▸ **Exercise objective**
In the records below, find the line that contains "y) with thr" and the line that contains "let d1 := d.prefetch". Set down exactly those lines and every line between them, and nothing more.

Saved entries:
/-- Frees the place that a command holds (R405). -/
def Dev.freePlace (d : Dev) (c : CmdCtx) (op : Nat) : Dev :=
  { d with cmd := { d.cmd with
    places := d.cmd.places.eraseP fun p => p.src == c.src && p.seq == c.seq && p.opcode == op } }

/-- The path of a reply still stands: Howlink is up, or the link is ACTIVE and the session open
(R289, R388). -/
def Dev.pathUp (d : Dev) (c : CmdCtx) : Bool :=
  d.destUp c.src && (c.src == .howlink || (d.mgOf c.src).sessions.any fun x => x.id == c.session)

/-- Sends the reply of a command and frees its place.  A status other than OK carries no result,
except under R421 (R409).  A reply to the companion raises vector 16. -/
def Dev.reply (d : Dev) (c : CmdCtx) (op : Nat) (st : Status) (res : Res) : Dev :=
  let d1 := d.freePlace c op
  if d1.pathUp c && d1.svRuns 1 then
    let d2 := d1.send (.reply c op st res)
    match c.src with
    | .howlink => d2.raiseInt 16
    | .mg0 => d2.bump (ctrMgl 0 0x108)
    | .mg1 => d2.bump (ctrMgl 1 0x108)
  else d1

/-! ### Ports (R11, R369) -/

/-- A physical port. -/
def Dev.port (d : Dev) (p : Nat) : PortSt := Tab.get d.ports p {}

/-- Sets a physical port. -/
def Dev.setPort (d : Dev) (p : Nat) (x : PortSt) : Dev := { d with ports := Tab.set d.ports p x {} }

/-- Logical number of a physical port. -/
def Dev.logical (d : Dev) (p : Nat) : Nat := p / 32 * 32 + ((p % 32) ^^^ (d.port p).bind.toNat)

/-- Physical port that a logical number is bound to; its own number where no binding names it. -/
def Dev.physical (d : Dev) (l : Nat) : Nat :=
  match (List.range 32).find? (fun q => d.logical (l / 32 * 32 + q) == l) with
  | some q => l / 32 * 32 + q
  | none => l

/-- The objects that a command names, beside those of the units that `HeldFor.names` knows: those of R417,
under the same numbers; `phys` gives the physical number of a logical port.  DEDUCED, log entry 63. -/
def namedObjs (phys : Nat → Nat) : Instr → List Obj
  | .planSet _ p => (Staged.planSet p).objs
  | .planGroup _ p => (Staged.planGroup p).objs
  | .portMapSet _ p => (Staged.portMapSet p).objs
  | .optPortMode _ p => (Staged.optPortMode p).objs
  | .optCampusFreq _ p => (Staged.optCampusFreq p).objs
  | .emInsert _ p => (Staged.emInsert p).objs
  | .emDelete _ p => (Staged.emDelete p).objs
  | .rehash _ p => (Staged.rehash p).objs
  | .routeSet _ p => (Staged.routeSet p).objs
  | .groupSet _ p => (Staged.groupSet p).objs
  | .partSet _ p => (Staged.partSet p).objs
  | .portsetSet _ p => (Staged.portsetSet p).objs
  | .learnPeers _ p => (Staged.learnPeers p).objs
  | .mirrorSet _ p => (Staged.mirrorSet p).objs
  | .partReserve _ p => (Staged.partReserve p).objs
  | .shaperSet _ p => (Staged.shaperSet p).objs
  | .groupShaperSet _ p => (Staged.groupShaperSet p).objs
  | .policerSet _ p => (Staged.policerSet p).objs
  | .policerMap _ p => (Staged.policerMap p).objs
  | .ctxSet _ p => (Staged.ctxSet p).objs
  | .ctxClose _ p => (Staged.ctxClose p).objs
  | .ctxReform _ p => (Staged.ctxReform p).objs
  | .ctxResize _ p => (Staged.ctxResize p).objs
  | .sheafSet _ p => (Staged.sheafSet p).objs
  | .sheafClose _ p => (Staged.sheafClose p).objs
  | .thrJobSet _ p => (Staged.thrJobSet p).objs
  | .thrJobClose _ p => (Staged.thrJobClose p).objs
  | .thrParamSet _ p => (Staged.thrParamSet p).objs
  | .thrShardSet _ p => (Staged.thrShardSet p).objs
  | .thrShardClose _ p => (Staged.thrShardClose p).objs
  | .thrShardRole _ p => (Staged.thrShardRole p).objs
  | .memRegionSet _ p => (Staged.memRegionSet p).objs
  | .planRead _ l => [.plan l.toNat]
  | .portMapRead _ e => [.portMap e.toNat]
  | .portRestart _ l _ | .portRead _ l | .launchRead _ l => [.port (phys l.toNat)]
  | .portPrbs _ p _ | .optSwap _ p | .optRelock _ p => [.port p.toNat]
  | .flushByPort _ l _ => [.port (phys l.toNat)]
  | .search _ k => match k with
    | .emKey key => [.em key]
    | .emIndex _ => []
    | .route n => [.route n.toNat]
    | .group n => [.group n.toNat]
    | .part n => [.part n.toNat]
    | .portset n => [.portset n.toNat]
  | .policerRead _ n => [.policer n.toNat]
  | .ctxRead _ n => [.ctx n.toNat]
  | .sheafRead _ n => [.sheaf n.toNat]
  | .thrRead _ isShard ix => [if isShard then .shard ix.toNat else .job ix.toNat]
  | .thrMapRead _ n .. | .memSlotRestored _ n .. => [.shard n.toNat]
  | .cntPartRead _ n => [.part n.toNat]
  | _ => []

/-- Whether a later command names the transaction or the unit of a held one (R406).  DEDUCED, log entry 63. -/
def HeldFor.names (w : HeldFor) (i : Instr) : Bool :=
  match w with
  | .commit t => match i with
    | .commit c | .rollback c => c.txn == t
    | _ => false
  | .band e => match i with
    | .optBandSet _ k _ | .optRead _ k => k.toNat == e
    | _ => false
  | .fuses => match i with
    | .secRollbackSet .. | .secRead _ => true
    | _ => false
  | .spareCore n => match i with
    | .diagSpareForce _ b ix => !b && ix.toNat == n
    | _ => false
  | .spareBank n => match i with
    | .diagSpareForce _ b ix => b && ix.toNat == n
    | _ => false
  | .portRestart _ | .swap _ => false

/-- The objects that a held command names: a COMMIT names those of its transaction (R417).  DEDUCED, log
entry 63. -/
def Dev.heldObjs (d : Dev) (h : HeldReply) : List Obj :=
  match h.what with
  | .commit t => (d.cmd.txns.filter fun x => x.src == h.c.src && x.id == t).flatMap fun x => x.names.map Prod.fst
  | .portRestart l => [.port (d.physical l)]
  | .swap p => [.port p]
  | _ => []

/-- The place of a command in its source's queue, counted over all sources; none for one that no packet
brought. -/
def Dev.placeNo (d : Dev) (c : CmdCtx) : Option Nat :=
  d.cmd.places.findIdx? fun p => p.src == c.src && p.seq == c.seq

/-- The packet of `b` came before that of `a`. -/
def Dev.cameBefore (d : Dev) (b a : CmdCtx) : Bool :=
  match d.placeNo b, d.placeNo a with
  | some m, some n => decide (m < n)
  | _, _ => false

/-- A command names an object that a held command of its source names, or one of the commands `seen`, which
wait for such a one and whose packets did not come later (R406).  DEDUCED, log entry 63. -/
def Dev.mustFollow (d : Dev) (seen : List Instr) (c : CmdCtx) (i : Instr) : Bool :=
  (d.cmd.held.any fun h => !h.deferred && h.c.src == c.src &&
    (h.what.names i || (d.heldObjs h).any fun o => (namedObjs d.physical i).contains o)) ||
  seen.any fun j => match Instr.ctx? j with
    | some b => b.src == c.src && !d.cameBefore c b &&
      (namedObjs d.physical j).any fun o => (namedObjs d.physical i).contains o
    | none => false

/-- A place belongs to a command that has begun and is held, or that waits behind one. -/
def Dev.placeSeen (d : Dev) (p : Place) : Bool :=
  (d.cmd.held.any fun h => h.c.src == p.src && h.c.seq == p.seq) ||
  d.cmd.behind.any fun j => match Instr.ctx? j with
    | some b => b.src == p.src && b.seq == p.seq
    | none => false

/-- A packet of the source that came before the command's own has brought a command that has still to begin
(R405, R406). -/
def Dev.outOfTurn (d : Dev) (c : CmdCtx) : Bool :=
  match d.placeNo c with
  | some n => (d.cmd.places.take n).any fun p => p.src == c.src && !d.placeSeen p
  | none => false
...
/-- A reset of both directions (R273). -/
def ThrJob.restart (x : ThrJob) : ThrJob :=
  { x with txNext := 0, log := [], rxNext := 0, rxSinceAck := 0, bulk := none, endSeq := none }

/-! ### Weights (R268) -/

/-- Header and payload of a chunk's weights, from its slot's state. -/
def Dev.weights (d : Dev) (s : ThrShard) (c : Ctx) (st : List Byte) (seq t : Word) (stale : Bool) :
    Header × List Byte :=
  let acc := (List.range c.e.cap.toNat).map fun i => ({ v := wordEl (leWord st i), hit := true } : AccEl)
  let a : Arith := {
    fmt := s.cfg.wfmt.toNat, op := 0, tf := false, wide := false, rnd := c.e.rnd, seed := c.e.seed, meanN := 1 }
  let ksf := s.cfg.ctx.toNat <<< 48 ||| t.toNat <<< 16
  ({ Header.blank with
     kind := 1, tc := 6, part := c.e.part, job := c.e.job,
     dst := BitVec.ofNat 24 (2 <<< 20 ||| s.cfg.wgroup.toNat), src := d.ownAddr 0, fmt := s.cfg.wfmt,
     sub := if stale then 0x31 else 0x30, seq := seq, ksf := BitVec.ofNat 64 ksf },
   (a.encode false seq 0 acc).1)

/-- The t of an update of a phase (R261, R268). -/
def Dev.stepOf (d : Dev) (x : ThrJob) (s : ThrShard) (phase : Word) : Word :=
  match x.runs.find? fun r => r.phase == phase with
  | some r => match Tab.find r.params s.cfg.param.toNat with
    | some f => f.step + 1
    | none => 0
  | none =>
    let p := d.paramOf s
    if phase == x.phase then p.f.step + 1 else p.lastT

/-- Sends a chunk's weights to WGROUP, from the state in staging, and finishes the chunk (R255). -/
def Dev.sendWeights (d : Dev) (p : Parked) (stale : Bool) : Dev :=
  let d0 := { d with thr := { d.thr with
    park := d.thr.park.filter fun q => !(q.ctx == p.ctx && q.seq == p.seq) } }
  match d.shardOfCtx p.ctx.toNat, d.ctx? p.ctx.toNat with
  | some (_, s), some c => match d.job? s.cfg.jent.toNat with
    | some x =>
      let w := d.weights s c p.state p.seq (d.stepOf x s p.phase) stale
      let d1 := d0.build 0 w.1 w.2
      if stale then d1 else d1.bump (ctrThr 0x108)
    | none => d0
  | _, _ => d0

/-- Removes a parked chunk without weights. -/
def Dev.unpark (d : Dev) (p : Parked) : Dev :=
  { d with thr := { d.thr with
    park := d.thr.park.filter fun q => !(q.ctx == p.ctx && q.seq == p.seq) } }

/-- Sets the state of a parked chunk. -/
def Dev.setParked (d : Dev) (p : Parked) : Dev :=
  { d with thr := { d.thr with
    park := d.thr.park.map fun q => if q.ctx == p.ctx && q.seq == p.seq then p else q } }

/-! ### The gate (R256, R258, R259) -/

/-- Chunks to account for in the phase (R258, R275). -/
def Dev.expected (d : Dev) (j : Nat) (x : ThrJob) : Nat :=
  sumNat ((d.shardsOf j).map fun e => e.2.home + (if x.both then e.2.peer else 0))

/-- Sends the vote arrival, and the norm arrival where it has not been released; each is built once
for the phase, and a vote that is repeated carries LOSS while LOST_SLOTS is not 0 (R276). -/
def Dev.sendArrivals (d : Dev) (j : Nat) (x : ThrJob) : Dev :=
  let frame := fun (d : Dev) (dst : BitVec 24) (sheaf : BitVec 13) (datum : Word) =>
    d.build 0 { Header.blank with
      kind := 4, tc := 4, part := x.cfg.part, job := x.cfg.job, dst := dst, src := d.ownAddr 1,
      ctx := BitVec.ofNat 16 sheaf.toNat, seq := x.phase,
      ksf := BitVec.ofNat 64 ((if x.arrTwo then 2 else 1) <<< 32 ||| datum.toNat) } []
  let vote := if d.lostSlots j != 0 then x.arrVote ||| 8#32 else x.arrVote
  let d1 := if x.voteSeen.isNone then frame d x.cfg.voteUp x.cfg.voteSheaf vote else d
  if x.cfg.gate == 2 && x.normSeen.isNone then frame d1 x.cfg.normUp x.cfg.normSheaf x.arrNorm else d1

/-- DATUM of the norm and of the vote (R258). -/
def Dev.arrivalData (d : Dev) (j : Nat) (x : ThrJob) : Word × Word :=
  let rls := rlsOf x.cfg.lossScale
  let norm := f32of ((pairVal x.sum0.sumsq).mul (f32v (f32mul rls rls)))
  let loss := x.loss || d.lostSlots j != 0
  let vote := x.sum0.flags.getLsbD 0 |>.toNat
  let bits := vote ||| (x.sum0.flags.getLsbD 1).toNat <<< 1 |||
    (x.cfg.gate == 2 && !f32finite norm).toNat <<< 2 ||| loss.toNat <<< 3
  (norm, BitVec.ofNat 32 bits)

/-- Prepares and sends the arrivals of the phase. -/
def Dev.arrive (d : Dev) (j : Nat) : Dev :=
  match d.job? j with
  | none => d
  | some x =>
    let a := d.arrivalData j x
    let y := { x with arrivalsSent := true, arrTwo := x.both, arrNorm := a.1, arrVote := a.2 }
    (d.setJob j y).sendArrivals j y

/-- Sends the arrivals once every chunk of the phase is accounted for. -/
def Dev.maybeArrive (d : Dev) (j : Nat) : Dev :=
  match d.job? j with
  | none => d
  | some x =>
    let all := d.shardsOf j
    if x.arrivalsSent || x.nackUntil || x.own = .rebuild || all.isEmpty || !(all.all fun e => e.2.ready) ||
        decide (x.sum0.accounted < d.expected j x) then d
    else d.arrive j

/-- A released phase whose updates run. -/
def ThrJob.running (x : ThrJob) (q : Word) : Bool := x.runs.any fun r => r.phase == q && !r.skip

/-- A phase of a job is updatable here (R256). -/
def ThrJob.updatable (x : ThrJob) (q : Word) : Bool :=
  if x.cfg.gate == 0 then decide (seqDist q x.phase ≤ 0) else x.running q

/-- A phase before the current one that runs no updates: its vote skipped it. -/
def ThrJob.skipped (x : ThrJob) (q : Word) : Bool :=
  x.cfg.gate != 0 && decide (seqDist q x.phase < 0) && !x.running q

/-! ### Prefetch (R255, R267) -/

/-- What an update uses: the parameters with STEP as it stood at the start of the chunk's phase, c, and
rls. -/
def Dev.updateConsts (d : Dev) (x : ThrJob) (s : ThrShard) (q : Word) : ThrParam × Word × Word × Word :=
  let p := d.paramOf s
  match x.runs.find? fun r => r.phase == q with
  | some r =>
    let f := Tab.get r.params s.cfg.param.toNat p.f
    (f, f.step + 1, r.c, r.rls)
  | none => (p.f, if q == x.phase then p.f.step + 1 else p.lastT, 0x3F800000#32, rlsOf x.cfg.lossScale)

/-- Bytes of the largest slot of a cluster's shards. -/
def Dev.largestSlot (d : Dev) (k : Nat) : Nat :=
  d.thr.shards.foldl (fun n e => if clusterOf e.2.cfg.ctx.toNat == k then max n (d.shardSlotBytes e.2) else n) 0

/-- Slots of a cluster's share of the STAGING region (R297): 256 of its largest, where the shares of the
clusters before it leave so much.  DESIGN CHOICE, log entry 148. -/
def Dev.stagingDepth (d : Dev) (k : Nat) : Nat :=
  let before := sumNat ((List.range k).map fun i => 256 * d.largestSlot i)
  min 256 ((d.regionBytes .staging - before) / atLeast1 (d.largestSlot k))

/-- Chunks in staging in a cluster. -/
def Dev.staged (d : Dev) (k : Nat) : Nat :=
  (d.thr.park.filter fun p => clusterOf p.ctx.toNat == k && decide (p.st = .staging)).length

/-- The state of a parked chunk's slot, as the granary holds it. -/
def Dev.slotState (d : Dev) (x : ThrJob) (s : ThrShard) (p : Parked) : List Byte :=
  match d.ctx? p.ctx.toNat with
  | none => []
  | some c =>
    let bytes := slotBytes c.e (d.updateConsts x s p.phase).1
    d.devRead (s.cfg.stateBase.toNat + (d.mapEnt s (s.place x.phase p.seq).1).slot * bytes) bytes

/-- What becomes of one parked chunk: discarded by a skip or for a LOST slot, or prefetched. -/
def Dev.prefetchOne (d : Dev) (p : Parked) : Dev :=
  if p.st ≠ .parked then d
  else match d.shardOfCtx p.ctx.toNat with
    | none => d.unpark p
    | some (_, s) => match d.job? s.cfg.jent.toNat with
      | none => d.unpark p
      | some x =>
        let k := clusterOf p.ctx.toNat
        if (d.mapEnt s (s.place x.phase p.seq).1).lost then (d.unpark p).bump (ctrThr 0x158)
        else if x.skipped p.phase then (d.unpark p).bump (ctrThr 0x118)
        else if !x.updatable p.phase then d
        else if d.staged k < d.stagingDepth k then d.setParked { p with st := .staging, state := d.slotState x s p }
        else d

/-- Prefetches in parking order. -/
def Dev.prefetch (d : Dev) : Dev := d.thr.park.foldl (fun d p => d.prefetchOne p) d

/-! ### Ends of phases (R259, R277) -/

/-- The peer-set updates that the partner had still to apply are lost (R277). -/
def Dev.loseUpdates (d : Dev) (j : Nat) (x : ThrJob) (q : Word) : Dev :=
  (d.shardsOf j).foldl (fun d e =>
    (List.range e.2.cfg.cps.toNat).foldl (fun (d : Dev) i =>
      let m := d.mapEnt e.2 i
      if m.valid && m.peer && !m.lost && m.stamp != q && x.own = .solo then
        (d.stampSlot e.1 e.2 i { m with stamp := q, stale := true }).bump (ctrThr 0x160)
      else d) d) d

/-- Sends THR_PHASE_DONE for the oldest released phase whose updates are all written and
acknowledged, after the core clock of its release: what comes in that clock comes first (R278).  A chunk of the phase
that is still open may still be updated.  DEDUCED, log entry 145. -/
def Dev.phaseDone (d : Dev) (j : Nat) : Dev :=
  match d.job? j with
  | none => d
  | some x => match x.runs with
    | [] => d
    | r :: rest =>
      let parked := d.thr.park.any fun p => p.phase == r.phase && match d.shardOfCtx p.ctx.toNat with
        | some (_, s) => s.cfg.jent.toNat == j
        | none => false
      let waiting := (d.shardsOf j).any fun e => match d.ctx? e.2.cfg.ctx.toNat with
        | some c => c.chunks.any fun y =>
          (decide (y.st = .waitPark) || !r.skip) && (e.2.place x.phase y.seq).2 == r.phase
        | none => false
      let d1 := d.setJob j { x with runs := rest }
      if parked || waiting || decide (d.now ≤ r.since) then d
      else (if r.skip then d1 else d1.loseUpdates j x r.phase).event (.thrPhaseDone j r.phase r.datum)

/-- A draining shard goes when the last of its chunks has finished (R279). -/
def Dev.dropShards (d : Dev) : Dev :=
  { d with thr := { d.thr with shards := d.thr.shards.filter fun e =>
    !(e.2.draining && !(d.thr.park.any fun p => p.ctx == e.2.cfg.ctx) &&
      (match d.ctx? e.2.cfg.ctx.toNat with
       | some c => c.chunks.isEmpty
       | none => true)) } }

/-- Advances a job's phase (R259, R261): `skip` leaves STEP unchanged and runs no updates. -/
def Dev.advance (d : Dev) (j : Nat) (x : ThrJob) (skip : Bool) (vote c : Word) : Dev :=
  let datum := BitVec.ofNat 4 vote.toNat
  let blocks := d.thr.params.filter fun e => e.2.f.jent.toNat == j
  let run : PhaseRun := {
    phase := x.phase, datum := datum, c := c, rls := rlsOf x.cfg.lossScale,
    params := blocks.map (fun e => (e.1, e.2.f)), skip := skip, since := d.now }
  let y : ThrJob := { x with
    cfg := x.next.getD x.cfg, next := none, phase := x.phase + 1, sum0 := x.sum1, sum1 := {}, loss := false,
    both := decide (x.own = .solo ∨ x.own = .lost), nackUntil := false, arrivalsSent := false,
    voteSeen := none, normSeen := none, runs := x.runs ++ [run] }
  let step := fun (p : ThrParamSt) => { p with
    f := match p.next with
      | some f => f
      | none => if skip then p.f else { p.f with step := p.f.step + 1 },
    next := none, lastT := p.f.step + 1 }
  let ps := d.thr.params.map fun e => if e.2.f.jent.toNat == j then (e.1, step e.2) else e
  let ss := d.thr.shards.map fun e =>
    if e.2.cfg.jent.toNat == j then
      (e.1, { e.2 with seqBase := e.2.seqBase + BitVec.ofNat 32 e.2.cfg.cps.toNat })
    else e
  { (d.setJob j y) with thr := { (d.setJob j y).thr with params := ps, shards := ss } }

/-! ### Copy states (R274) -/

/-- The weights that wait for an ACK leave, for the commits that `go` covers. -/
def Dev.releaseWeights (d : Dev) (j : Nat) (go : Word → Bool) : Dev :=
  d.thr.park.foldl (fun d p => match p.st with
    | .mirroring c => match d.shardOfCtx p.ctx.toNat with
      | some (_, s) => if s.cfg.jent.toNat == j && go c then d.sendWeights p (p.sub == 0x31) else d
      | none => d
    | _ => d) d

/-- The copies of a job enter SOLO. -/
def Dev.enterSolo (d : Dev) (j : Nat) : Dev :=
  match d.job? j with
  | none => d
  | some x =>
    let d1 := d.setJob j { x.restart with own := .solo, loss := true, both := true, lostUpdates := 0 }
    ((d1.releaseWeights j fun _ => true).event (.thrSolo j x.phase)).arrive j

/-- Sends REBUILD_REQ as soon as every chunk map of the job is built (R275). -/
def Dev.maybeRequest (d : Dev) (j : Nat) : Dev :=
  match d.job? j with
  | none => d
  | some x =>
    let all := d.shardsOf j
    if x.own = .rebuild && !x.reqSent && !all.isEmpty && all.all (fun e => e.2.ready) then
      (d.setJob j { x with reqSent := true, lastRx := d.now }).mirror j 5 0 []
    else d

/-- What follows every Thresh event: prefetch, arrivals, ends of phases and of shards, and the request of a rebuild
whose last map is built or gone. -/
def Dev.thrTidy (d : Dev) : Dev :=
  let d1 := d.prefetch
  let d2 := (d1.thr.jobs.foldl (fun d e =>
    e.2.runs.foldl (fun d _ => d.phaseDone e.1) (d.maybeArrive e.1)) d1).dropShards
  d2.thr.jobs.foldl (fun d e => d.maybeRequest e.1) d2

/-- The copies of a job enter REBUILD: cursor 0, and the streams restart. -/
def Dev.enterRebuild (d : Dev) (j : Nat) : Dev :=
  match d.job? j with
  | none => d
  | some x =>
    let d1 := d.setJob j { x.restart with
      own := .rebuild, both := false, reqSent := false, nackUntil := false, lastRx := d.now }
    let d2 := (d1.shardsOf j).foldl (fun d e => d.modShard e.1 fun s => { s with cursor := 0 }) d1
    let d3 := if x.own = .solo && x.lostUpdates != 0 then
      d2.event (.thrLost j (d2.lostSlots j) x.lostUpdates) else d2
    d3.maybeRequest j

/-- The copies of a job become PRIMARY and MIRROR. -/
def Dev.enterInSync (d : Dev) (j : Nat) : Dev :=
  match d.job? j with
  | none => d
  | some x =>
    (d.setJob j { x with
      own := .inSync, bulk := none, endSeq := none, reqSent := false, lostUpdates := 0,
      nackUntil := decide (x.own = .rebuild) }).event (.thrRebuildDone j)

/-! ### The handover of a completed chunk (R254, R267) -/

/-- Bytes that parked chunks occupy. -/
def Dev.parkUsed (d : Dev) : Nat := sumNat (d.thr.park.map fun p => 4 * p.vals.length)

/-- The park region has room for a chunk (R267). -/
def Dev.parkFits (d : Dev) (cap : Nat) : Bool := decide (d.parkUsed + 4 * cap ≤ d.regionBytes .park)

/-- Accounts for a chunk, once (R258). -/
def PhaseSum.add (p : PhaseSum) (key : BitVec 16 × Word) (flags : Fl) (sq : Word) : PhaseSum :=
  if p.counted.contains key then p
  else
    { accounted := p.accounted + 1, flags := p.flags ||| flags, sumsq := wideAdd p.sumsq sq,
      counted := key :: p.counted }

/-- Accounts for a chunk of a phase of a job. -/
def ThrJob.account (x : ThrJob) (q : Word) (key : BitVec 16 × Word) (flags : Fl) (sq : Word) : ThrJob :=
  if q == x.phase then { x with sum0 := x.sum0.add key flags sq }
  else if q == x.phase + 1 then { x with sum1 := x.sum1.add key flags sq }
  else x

▸ **Result of this task**
  { (d.setJob j y) with thr := { (d.setJob j y).thr with params := ps, shards := ss } }

/-! ### Copy states (R274) -/

/-- The weights that wait for an ACK leave, for the commits that `go` covers. -/
def Dev.releaseWeights (d : Dev) (j : Nat) (go : Word → Bool) : Dev :=
  d.thr.park.foldl (fun d p => match p.st with
    | .mirroring c => match d.shardOfCtx p.ctx.toNat with
      | some (_, s) => if s.cfg.jent.toNat == j && go c then d.sendWeights p (p.sub == 0x31) else d
      | none => d
    | _ => d) d

/-- The copies of a job enter SOLO. -/
def Dev.enterSolo (d : Dev) (j : Nat) : Dev :=
  match d.job? j with
  | none => d
  | some x =>
    let d1 := d.setJob j { x.restart with own := .solo, loss := true, both := true, lostUpdates := 0 }
    ((d1.releaseWeights j fun _ => true).event (.thrSolo j x.phase)).arrive j

/-- Sends REBUILD_REQ as soon as every chunk map of the job is built (R275). -/
def Dev.maybeRequest (d : Dev) (j : Nat) : Dev :=
  match d.job? j with
  | none => d
  | some x =>
    let all := d.shardsOf j
    if x.own = .rebuild && !x.reqSent && !all.isEmpty && all.all (fun e => e.2.ready) then
      (d.setJob j { x with reqSent := true, lastRx := d.now }).mirror j 5 0 []
    else d

/-- What follows every Thresh event: prefetch, arrivals, ends of phases and of shards, and the request of a rebuild
whose last map is built or gone. -/
def Dev.thrTidy (d : Dev) : Dev :=
  let d1 := d.prefetch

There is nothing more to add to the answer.